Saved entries
***

-- ==== Sys2Proof/Machine/Sync.lean ====
section
/-! DEFINITION. Barriers, supersteps, fences, the bellboard and deadlock probes (R262 to R279), and the comparison of the
signatures of a redundant pair (R161, R163). -/

namespace Sys2Proof.Machine

/-! ## Barrier groups (R262 to R267) -/

/-- Barrier group `g`. -/
def State.group (s : State) (g : BitVec 5) : Group := s.bar.groups.get g.toFin

/-- Barrier group `g` replaced. -/
def State.setGroup (s : State) (g : BitVec 5) (x : Group) : State :=
  { s with bar := { s.bar with groups := s.bar.groups.set g.toNat x g.isLt } }

/-- The checks of R264: `member` where the issuing core must be a member of the group. The entry of WTEST and PHASE in superstep mode, which
R11's list of addresses leaves out, holds the instruction's address too (DESIGN CHOICE, log 62). -/
def State.groupCheck (s : State) (g : BitVec 5) (member : Bool) (k : State → State) : State :=
  if (s.group g).res = false ∧ s.bar.domain ≠ some g then s.resource 5
  else if s.bar.domain = some g ∨ (member ∧ (s.group g).member = false) then s.illegal
  else if s.job.superstep then s.phaseViolation
  else k s

/-- A count of R264 and R265: 1 to 65,535. -/
def badArrivals (v : Word) : Bool := decide (v = 0) || decide (65535 < v.toNat)

/-- An arrival of weight `w` leaves the core: at once, or, for a release, when every earlier access within the scope is
performed, and what a fence puts before a release (R264, R271). -/
def State.arrive (s : State) (d g : BitVec 5) (w : BitVec 16) (c : Scope) (o : Bool) : State :=
  let t := s.writeLater (.x d) 0 1
  t.push (t.newAcc 0 0 0 (0, 0) (.arrive g w (some (if d = 0 then 0 else s.seq))) (if o then s.earlier c ++ s.ctx.order.map (·.seq) else []))

/-- ARV (R264). -/
def execArv (sw : Bool) (d g : BitVec 5) (c : Scope) (o : Bool) (s : State) : Outcome :=
  .next (s.issue [] [.x d] fun s => s.groupCheck g true fun s => (s.arrive d g 1 c o).retire sw 4)

/-- ARVN (R264). -/
def execArvn (sw : Bool) (d a g : BitVec 5) (c : Scope) (o : Bool) (s : State) : Outcome :=
  .next (s.issue [.x a] [.x d] fun s => s.groupCheck g true fun s =>
    if badArrivals (s.readX a) then s.illegal else (s.arrive d g ((s.readX a).setWidth 16) c o).retire sw 4)

/-- Phase `x` has completed at the core's node (R265). -/
def Group.passed (g : Group) (x : BitVec 16) : Bool :=
  decide (1 ≤ (g.node - x).toNat) && decide ((g.node - x).toNat ≤ 32768)

/-- The signatures of a redundant pair are compared, and cleared after a match (R161). -/
def State.compareSigs (s : State) (mismatch k : State → State) : State :=
  if s.job.redun then
    if s.core.sig = s.core.partnerSig then k (s.modCore fun c => { c with sig := 0, partnerSig := 0 }) else mismatch s
  else k s

/-- SOURCE of the same context on the other core of the pair (R433). -/
def State.partnerSource (s : State) : Nat := (s.core.num ^^^ 1).toNat + s.cur.val * 2 ^ 12

/-- An uncorrectable mismatch: both signatures are logged, and the job is ABORTED (R163, R433). -/
def State.redundancyAbort (s : State) (detail : BitVec 32) : State :=
  ((s.logEntry true 6 0 s.source detail s.core.sig).logEntry true 6 0 s.partnerSource detail s.core.partnerSig).abortJob 3

/-- WAIT (R265, R266): until the phase has completed at the core's node; a redundant pair compares signatures (R161). -/
def execWait (sw : Bool) (a g : BitVec 5) (s : State) : Outcome :=
  .next (s.issue [.x a] [] fun s => s.groupCheck g true fun s =>
    if (s.group g).passed ((s.waitValue a).setWidth 16) then
      s.compareSigs (fun s => s.redundancyAbort 0) fun s => (s.acquire .sys).retire sw 4
    else s.block .other 0 (s.waitValue a))

/-- WTEST (R265). -/
def execWtest (sw : Bool) (d a g : BitVec 5) (s : State) : Outcome :=
  .next (s.issue [.x a] [.x d] fun s => s.groupCheck g false fun s =>
    (s.writeX d (boolWord ((s.group g).passed ((s.readX a).setWidth 16))) 2).retire sw 4)

/-- PHASE (R265). -/
def execPhase (sw : Bool) (d g : BitVec 5) (s : State) : Outcome :=
  .next (s.issue [] [.x d] fun s => s.groupCheck g false fun s => (s.writeX d ((s.group g).node.setWidth 64) 2).retire sw 4)

/-- EXPECT (R265). -/
def execExpect (sw : Bool) (a g : BitVec 5) (s : State) : Outcome :=
  .next (s.issue [.x a] [] fun s => s.groupCheck g true fun s =>
    if badArrivals (s.readX a) then s.illegal
    else (s.post (.expectReachesRoot g ((s.readX a).setWidth 16))).retire sw 4)

/-- What BGSTAT reads (R267). -/
def State.bgstat (s : State) (g : BitVec 5) : Word :=
  let x := s.group g
  let ss := decide (s.bar.domain = some g)
  if x.res ∨ ss then
    BitVec.ofNat 64 (bitAt ss 63 + 2 ^ 62 + x.expected % 2 ^ 20 * 2 ^ 36 + x.arrived % 2 ^ 20 * 2 ^ 16 + x.phase.toNat)
  else 0

/-- BGSTAT (R267): its result takes at least 16 cycles (R280). -/
def execBgstat (sw : Bool) (d g : BitVec 5) (s : State) : Outcome :=
  .next (s.issue [] [.x d] fun s => (s.writeFrom (.x d) ((s.bgstat g).setWidth 512) 16).retire sw 4)

/-! ## The root (R263) -/

/-- The largest expected count (R263). -/
def maxExpected : Nat := 2 ^ 20 - 1

/-- The root's step for a network cycle in which arrivals of weight `w` and EXPECTs of `n` reach it; the flag says that the
phase completes (R263). -/
def Group.rootStep (x : Group) (w n : Nat) : Group × Bool :=
  if x.expected ≤ x.arrived + w then
    ({ x with phase := x.phase + 1, arrived := x.arrived + w - x.expected, expected := x.base + n }, true)
  else ({ x with arrived := x.arrived + w, expected := Nat.min (x.expected + n) maxExpected }, false)

/-- The root counts what has reached it in its next network cycle (R263). -/
def State.rootDue (s : State) (g : BitVec 5) : State :=
  if .arrival g 0 0 none ∈ s.agenda then s else s.post (.arrival g 0 0 none)

/-- The completion is broadcast, and arrivals left over may complete the next phase in the next network cycle (R263). -/
def State.rootDone (s : State) (g : BitVec 5) (old : BitVec 16) : State :=
  let t := s.post (.completionBroadcast g old)
  if 0 < (t.group g).expected ∧ (t.group g).expected ≤ (t.group g).arrived then t.rootDue g else t

/-- The arrivals of a network cycle in the order in which the root takes them: by core, and within a core by context; those that an engine, a
multicast or the bellboard makes come after its contexts' (R263; log 120). -/
def rootOrder (l : List Reached) : List Reached :=
  let place (r : Reached) : Nat := r.core.toNat * 16 + (match r.report with | some (n, _) => n.val | none => 15)
  l.insertionSort fun a b => place a ≤ place b

/-- The phases that the arrivals of a network cycle report, `a` being what has arrived before: the current one up to the arrival that
reaches the count, and then the next (R263). -/
def Group.reports (x : Group) : Nat → List Reached → List (Fin 11 × Nat × BitVec 16)
  | _, [] => []
  | a, r :: rs =>
    let rest := x.reports (a + r.weight.toNat) rs
    match r.report with
    | some (n, seq) => (n, seq, if a < x.expected then x.phase else x.phase + 1) :: rest
    | none => rest

/-- A network cycle of the root: all the arrivals and EXPECTs that have reached it are counted at once (R263). -/
def State.rootCycle (s : State) (g : BitVec 5) : State :=
  let x := s.group g
  let rs := rootOrder x.reached
  let r := ({ x with reached := [], expects := 0 } : Group).rootStep (rs.map fun a => a.weight.toNat).sum x.expects
  let t := s.setGroup g r.1
  let u := if r.2 then t.rootDone g x.phase else t
  (x.reports x.arrived rs).foldl (fun u p => u.formWrite p.1 p.2.1 (p.2.2.setWidth 512)) u

/-- An arrival on the superstep domain is noted with the device time at which it leaves its core (R270); one of another core that was not
seen to leave leaves now. -/
def State.noteArrival (s : State) (g : BitVec 5) (core : BitVec 12) (w : BitVec 16) : State :=
  if s.bar.domain = some g ∧ w ≠ 0 ∧ ¬ (s.bar.times.any fun p => decide (p.1 = core)) then
    { s with bar := { s.bar with times := s.bar.times ++ [(core, s.dev.devtime)] } }
  else s

/-- ARRIVAL (R263): it reaches the root, and is counted in the root's next network cycle, for which weight 0 stands; the arriving context's
xD then takes the phase. On the superstep domain only the job's own cores arrive (R401). -/
def execArrival (g : BitVec 5) (core : BitVec 12) (weight : BitVec 16) (report : Option (Fin 11 × Nat)) (s : State) : Outcome :=
  let x := s.group g
  .next (if (x.res = false ∧ s.bar.domain ≠ some g) ∨ (s.bar.domain = some g ∧ weight ≠ 0 ∧ core ∉ s.job.cores) then s
    else if weight = 0 then s.rootCycle g
    else ((s.noteArrival g core weight).setGroup g { x with reached := x.reached ++ [{ core, weight, report }] }).rootDue g)

/-- EXPECT_REACHES_ROOT (R263). -/
def execExpectReachesRoot (g : BitVec 5) (n : BitVec 16) (s : State) : Outcome :=
  let x := s.group g
  .next (if x.res = false ∧ s.bar.domain ≠ some g then s
    else (s.setGroup g { x with expects := x.expects + n.toNat }).rootDue g)

/-! ## The superstep barrier (R268 to R270) -/

/-- The latest of some device times. -/
def latestOf (l : List (BitVec 12 × Word)) : Nat := l.foldl (fun m p => Nat.max m p.2.toNat) 0

/-- The earliest of some device times. -/
def earliestOf (l : List (BitVec 12 × Word)) : Nat :=
  match l with
  | [] => 0
  | p :: ps => ps.foldl (fun m q => Nat.min m q.2.toNat) p.2.toNat

/-- The lowest core number among the latest arrivals. -/
def lastCoreOf (l : List (BitVec 12 × Word)) : Nat :=
  (l.filter fun p => decide (p.2.toNat = latestOf l)).foldl (fun m p => Nat.min m p.1.toNat) 4095

/-- IMBAL1 (R270). -/
def imbalWord (l : List (BitVec 12 × Word)) : Word :=
  let e := earliestOf l
  BitVec.ofNat 64 (lastCoreOf l * 2 ^ 52 + Nat.min (latestOf l - e) (2 ^ 20 - 1) * 2 ^ 32
    + Nat.min ((l.map fun p => p.2.toNat - e).sum) (2 ^ 32 - 1))

/-- SSTEP of a phase and a count (R268). -/
def sstepWord (ph : Bool) (count : Nat) : Word := BitVec.ofNat 64 (bitAt ph 63 + count % 2 ^ 63)

/-- The groups that a job has reserved, its superstep domain among them (R262, R268). -/
def Barriers.held (b : Barriers) : List Nat :=
  (List.range 32).filter fun g => (b.groups.toList.getD g Group.unreserved).res || decide (b.domain = some (BitVec.ofNat 5 g))

/-- SSTEP.COUNT. -/
def State.sstepCount (s : State) : Nat := s.bar.sstep.toNat % 2 ^ 63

***

Directions for this task
Within the data above, the span starting at the line containing "def execArvn (sw" and ending at the line containing "if s.job.redun then" is to be retyped exactly, with no other lines.

Answer to the problem
def execArvn (sw : Bool) (d a g : BitVec 5) (c : Scope) (o : Bool) (s : State) : Outcome :=
  .next (s.issue [.x a] [.x d] fun s => s.groupCheck g true fun s =>
    if badArrivals (s.readX a) then s.illegal else (s.arrive d g ((s.readX a).setWidth 16) c o).retire sw 4)

/-- Phase `x` has completed at the core's node (R265). -/
def Group.passed (g : Group) (x : BitVec 16) : Bool :=
  decide (1 ≤ (g.node - x).toNat) && decide ((g.node - x).toNat ≤ 32768)

/-- The signatures of a redundant pair are compared, and cleared after a match (R161). -/
def State.compareSigs (s : State) (mismatch k : State → State) : State :=
  if s.job.redun then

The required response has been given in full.